Add scripts/CI to check for `404` URLs after a big move
Opened this issue · 1 comments
mrjones-plip commented
Hugo does a great job ensuring all pages that link to each other internally don't 404
. However, for large moves like we did recently with forms, we may 404
a number of inbound links from other sources, or bookmarks folks have. To ensure these don't break, it's nice to generate a list of all known URLs on main
, do a big move, and then check that all the known URLs safely redirect.
Two scripts were written already which we may choose to repurpose - but likely this should be:
- rewritten in node
- run in CI and block a merge if it fails
- allow users to run locally so they don't have to wait for CI
mrjones-plip commented
Ok!
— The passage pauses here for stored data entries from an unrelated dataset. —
-- ==== Sys2Proof/Tests/Slice0.lean ====
section
/-! SUPPORT. Tests. Every expected result is a row of 95_test_vectors.md (its id stands in the theorem's comment) or a
word written out from 30_encoding.md R75. The witnesses at the end show, for each statement with hypotheses, a state
and operands that meet them, one per clause, at the boundary of its range. -/

namespace Sys2Proof.Machine.Tests


/-! ## The bench -/

/-- The environment with these keys pressed and this random byte. -/
def envOf (keys : List Nat) (rng : Byte) (low : Bool) (elapsed : Rat) : Env where
  keys := Vector.ofFn fun k => keys.contains k.val
  rngByte := rng
  readLow := low
  elapsed := elapsed

/-- No key, rng_byte = 0, no time passing: the conventions of 95_test_vectors.md. -/
def quiet : Env := envOf [] 0x00 false 0

/-- The reset state with one settled environment and these registers. -/
def bench (env : Env) (regs : List (Nibble × Byte)) : State :=
  regs.foldl (fun s r => s.setV r.1 r.2) { State.reset with inputs := [env] }

/-- The bench in the conventions of 95_test_vectors.md. -/
def calm (regs : List (Nibble × Byte)) : State := bench quiet regs

/-- One cycle of the word `w` placed at pc, and a check of the state it leaves; false where it does not go on. -/
def after (w : Nat) (s : State) (check : State → Bool) : Bool :=
  match step (s.withFetchWord 16 w) with
  | .next t => check t
  | .fault _ => false
  | .refused _ => false

/-- The fault of one cycle of the word `w` placed at pc. -/
def faultAfter (w : Nat) (s : State) : Option Fault :=
  match step (s.withFetchWord 16 w) with
  | .next _ => none
  | .fault f => some f
  | .refused _ => none

/-- A byte stored beforehand. -/
def State.poke (s : State) (a : Nat) (bs : List Byte) : State := s.storeBytes a bs

/-- Whether these cells are lit and those are not. -/
def lit (these those : List (Nat × Nat)) (s : State) : Bool :=
  (these.all fun p => s.pixel p.1 p.2) && (those.all fun p => !s.pixel p.1 p.2)

/-! ## Well-formedness: the check refuses an ill-formed term -/

theorem test_wellFormed_refuses_sys_of_cls : wellFormed (.sys 0x0E0) = false := by decide
theorem test_wellFormed_refuses_sys_of_ret : wellFormed (.sys 0x0EE) = false := by decide
theorem test_wellFormed_admits_sys : wellFormed (.sys 0x0E1) = true := by decide

/-! ## Decoding: one word per constructor, from the fixed nibbles of R75 -/

theorem test_decode_clearScreen : decode 0b0000_0000_1110_0000 = .instruction .clearScreen := by decide
theorem test_decode_ret : decode 0b0000_0000_1110_1110 = .instruction .ret := by decide
theorem test_decode_sys : decode 0b0000_0001_0010_0011 = .instruction (.sys 0x123) := by decide
theorem test_decode_jump : decode 0b0001_0010_0011_0100 = .instruction (.jump 0x234) := by decide
theorem test_decode_call : decode 0b0010_0000_0010_0000 = .instruction (.call 0x020) := by decide
theorem test_decode_skipEqImm : decode 0b0011_0001_0000_1001 = .instruction (.skipEqImm 0x1 0x09) := by decide
theorem test_decode_skipNeImm : decode 0b0100_0001_0000_1001 = .instruction (.skipNeImm 0x1 0x09) := by decide
theorem test_decode_skipEqReg : decode 0b0101_0010_0011_0000 = .instruction (.skipEqReg 0x2 0x3) := by decide
theorem test_decode_putImm : decode 0b0110_1010_0100_0010 = .instruction (.putImm 0xA 0x42) := by decide
theorem test_decode_addImm : decode 0b0111_0011_1111_1111 = .instruction (.addImm 0x3 0xFF) := by decide
theorem test_decode_applyId : decode 0b1000_0101_0011_0000 = .instruction (.applyId 0x5 0x3) := by decide
theorem test_decode_applyOr : decode 0b1000_0101_0011_0001 = .instruction (.applyOr 0x5 0x3) := by decide
theorem test_decode_applyAnd : decode 0b1000_0101_0011_0010 = .instruction (.applyAnd 0x5 0x3) := by decide
theorem test_decode_applyXor : decode 0b1000_0101_0011_0011 = .instruction (.applyXor 0x5 0x3) := by decide
theorem test_decode_applyAdd : decode 0b1000_0101_0011_0100 = .instruction (.applyAdd 0x5 0x3) := by decide
theorem test_decode_applySubtract : decode 0b1000_0101_0011_0101 = .instruction (.applySubtract 0x5 0x3) := by decide
theorem test_decode_applyShiftRight : decode 0b1000_0101_0011_0110 = .instruction (.applyShiftRight 0x5 0x3) := by decide
theorem test_decode_applySubtractInv : decode 0b1000_0101_0011_0111 = .instruction (.applySubtractInv 0x5 0x3) := by
  decide
theorem test_decode_applyShiftLeft : decode 0b1000_0101_0011_1110 = .instruction (.applyShiftLeft 0x5 0x3) := by decide
theorem test_decode_skipNeReg : decode 0b1001_0010_0011_0000 = .instruction (.skipNeReg 0x2 0x3) := by decide
theorem test_decode_setIndex : decode 0b1010_0011_0000_0001 = .instruction (.setIndex 0x301) := by decide
theorem test_decode_jumpPlusV0 : decode 0b1011_0010_0000_0110 = .instruction (.jumpPlusV0 0x206) := by decide
theorem test_decode_randomize : decode 0b1100_0011_0000_1111 = .instruction (.randomize 0x3 0x0F) := by decide
theorem test_decode_draw : decode 0b1101_0000_0001_0101 = .instruction (.draw 0x0 0x1 0x5) := by decide
theorem test_decode_skipPressed : decode 0b1110_0010_1001_1110 = .instruction (.skipPressed 0x2) := by decide
theorem test_decode_skipNotPressed : decode 0b1110_0010_1010_0001 = .instruction (.skipNotPressed 0x2) := by decide
theorem test_decode_getDelay : decode 0b1111_0011_0000_0111 = .instruction (.getDelay 0x3) := by decide
theorem test_decode_waitKey : decode 0b1111_0101_0000_1010 = .instruction (.waitKey 0x5) := by decide
theorem test_decode_setDelay : decode 0b1111_0100_0001_0101 = .instruction (.setDelay 0x4) := by decide
theorem test_decode_setSound : decode 0b1111_0100_0001_1000 = .instruction (.setSound 0x4) := by decide
theorem test_decode_addToIndex : decode 0b1111_0010_0001_1110 = .instruction (.addToIndex 0x2) := by decide
theorem test_decode_loadGlyphAddress : decode 0b1111_0010_0010_1001 = .instruction (.loadGlyphAddress 0x2) := by decide
theorem test_decode_storeBCD : decode 0b1111_0110_0011_0011 = .instruction (.storeBCD 0x6) := by decide
theorem test_decode_storeRegisterBlock : decode 0b1111_0110_0101_0101 = .instruction (.storeRegisterBlock 0x6) := by
  decide
theorem test_decode_loadRegisterBlock : decode 0b1111_0110_0110_0101 = .instruction (.loadRegisterBlock 0x6) := by
  decide

-- F6, F7, F8, F9, F10
theorem test_decode_rejects_923F : decode 0x923F = .unrecognizedInstruction 0x923F := by decide
theorem test_decode_rejects_8018 : decode 0x8018 = .unrecognizedInstruction 0x8018 := by decide
theorem test_decode_rejects_801F : decode 0x801F = .unrecognizedInstruction 0x801F := by decide
theorem test_decode_rejects_E2A2 : decode 0xE2A2 = .unrecognizedInstruction 0xE2A2 := by decide
theorem test_decode_rejects_F0FF : decode 0xF0FF = .unrecognizedInstruction 0xF0FF := by decide

-- S11, S12, S13: the bytes of an encoded instruction; R54: the high byte comes first
theorem test_encode_bytes_of_call :
    (highByte (encode (.call 32)), lowByte (encode (.call 32))) = (0x20, 0x20) := by decide
theorem test_encode_bytes_of_skipEqImm :
    (highByte (encode (.skipEqImm 1 9)), lowByte (encode (.skipEqImm 1 9))) = (0x31, 0x09) := by decide
theorem test_decodeBytes_is_big_endian :
    decodeBytes [0x31, 0x09, 0x58] = some (.instruction (.skipEqImm 0x1 0x09), [0x58]) := by decide

/-! ## Fetch and decode (section 2.1), construction (section 4) -/

-- F1: the last fetchable word
theorem test_fetch_last_word :
    after 0x6001 { calm [] with pc := 0xFFE } (fun t => t.v 0 == 0x01 && t.pc == 0x1000) = true := by decide
-- F4: an odd pc
theorem test_fetch_at_odd_pc :
    after 0x6107 { calm [] with pc := 0x201 } (fun t => t.v 1 == 0x07 && t.pc == 0x203) = true := by decide
-- F5
theorem test_step_decodeError : faultAfter 0x5231 (calm []) = some (.decodeError 0x200 0x5231) := by decide
-- R1: the first cycle of an empty machine
theorem test_reset_first_cycle : step State.reset = .fault (.unimplementedSys 0x200 0x0000) := rfl
-- R4: a ROM of odd length
theorem test_rom_of_one_byte :
    ((State.constructWithRom Config.default [0x12]).map fun (s : State) => (s.byteAt 0x200, s.byteAt 0x201, s.atRunEnd))
      = some (0x12, 0x00, true) := by decide
-- R5
theorem test_font_glyph0 : State.reset.bytesAt 0x000 5 = [0xF0, 0x90, 0x90, 0x90, 0xF0] := by decide
-- the start of P2 from its ROM: the first cycle puts 0xFE into V0
theorem test_rom_program_runs :
    ((State.constructWithRom Config.default [0x60, 0xFE, 0xA3, 0x00]).map fun (s : State) =>
      match step s with
      | .next t => (t.v 0, t.pc)
      | _ => (0x00, 0x000)) = some (0xFE, 0x202) := by decide

/-! ## Control transfer (section 2.2) -/

-- C1, C2
theorem test_ret_pops :
    after 0x00EE { calm [] with pc := 0x300, stack := [0x202] } (fun t => t.pc == 0x202 && t.stack == []) = true := by
  decide
theorem test_ret_on_empty_stack : faultAfter 0x00EE (calm []) = some (.stackUnderflow 0x200 0x00EE) := by
  decide
-- C4, C5
theorem test_sys_faults : faultAfter 0x0123 (calm []) = some (.unimplementedSys 0x200 0x0123) := by decide
theorem test_zero_word_faults : faultAfter 0x0000 (calm []) = some (.unimplementedSys 0x200 0x0000) := by
  decide
-- C6, C7
theorem test_jump : after 0x1234 (calm []) (fun t => t.pc == 0x234) = true := by decide
theorem test_jump_to_itself : after 0x1200 (calm []) (fun t => t.pc == 0x200) = true := by decide
-- C10, C11
theorem test_call_on_full_stack :
    faultAfter 0x2300 { calm [] with stack := List.replicate 16 0x202 } = some (.stackOverflow 0x200 0x2300) := by
  decide
theorem test_call_at_top_of_memory :
    after 0x2300 { calm [] with pc := 0xFFE } (fun t => t.pc == 0x300 && t.stack == [0x1000]) = true := by
  decide
-- C13, C15
theorem test_skipEqImm_differs : after 0x3109 (calm [(1, 0x08)]) (fun t => t.pc == 0x202) = true := by decide
theorem test_skipEqImm_past_memory :
    after 0x3109 { calm [(1, 0x09)] with pc := 0xFFE } (fun t => t.pc == 0x1002) = true := by decide
-- C16, C17
theorem test_skipNeImm_differs : after 0x4109 (calm [(1, 0x08)]) (fun t => t.pc == 0x204) = true := by decide
theorem test_skipNeImm_equal : after 0x4109 (calm [(1, 0x09)]) (fun t => t.pc == 0x202) = true := by decide
-- C18, C19
theorem test_skipEqReg_equal :
    after 0x5230 (calm [(2, 0x10), (3, 0x10)]) (fun t => t.pc == 0x204) = true := by decide
theorem test_skipEqReg_differs :
    after 0x5230 (calm [(2, 0x10), (3, 0x11)]) (fun t => t.pc == 0x202) = true := by decide
-- C21, C22
theorem test_skipNeReg_differs :
    after 0x9230 (calm [(2, 0x01), (3, 0x02)]) (fun t => t.pc == 0x204) = true := by decide
theorem test_skipNeReg_itself : after 0x9220 (calm [(2, 0x01)]) (fun t => t.pc == 0x202) = true := by decide
-- C24, C25
theorem test_jumpPlusV0_unmasked : after 0xBFFF (calm [(0, 0xFF)]) (fun t => t.pc == 0x10FE) = true := by
  decide
theorem test_jumpPlusV0_reads_V0 : after 0xB500 (calm [(5, 0x10)]) (fun t => t.pc == 0x500) = true := by
  decide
I did some exploratory research and here's what I think the rough structure is - open to input though! For every PR that wants to merge to main, CI will:
- build a version of the site based off the branch - see how we do this already for a weekly link check
- get every current URL by downloading the site map from production
- using
curl
for npm - download every page on the branch build running in the CIhugo
server - check the response and HTML for each:
200
response - if yes, check if it has ahttp-equiv="refresh"
in the HTML and that this in turn has a200
(recursive 'til no meta refresh?)404
response - note the page has a404
and should be instead have an alias (meta refresh)
the site map saves us quite a bit of recursion!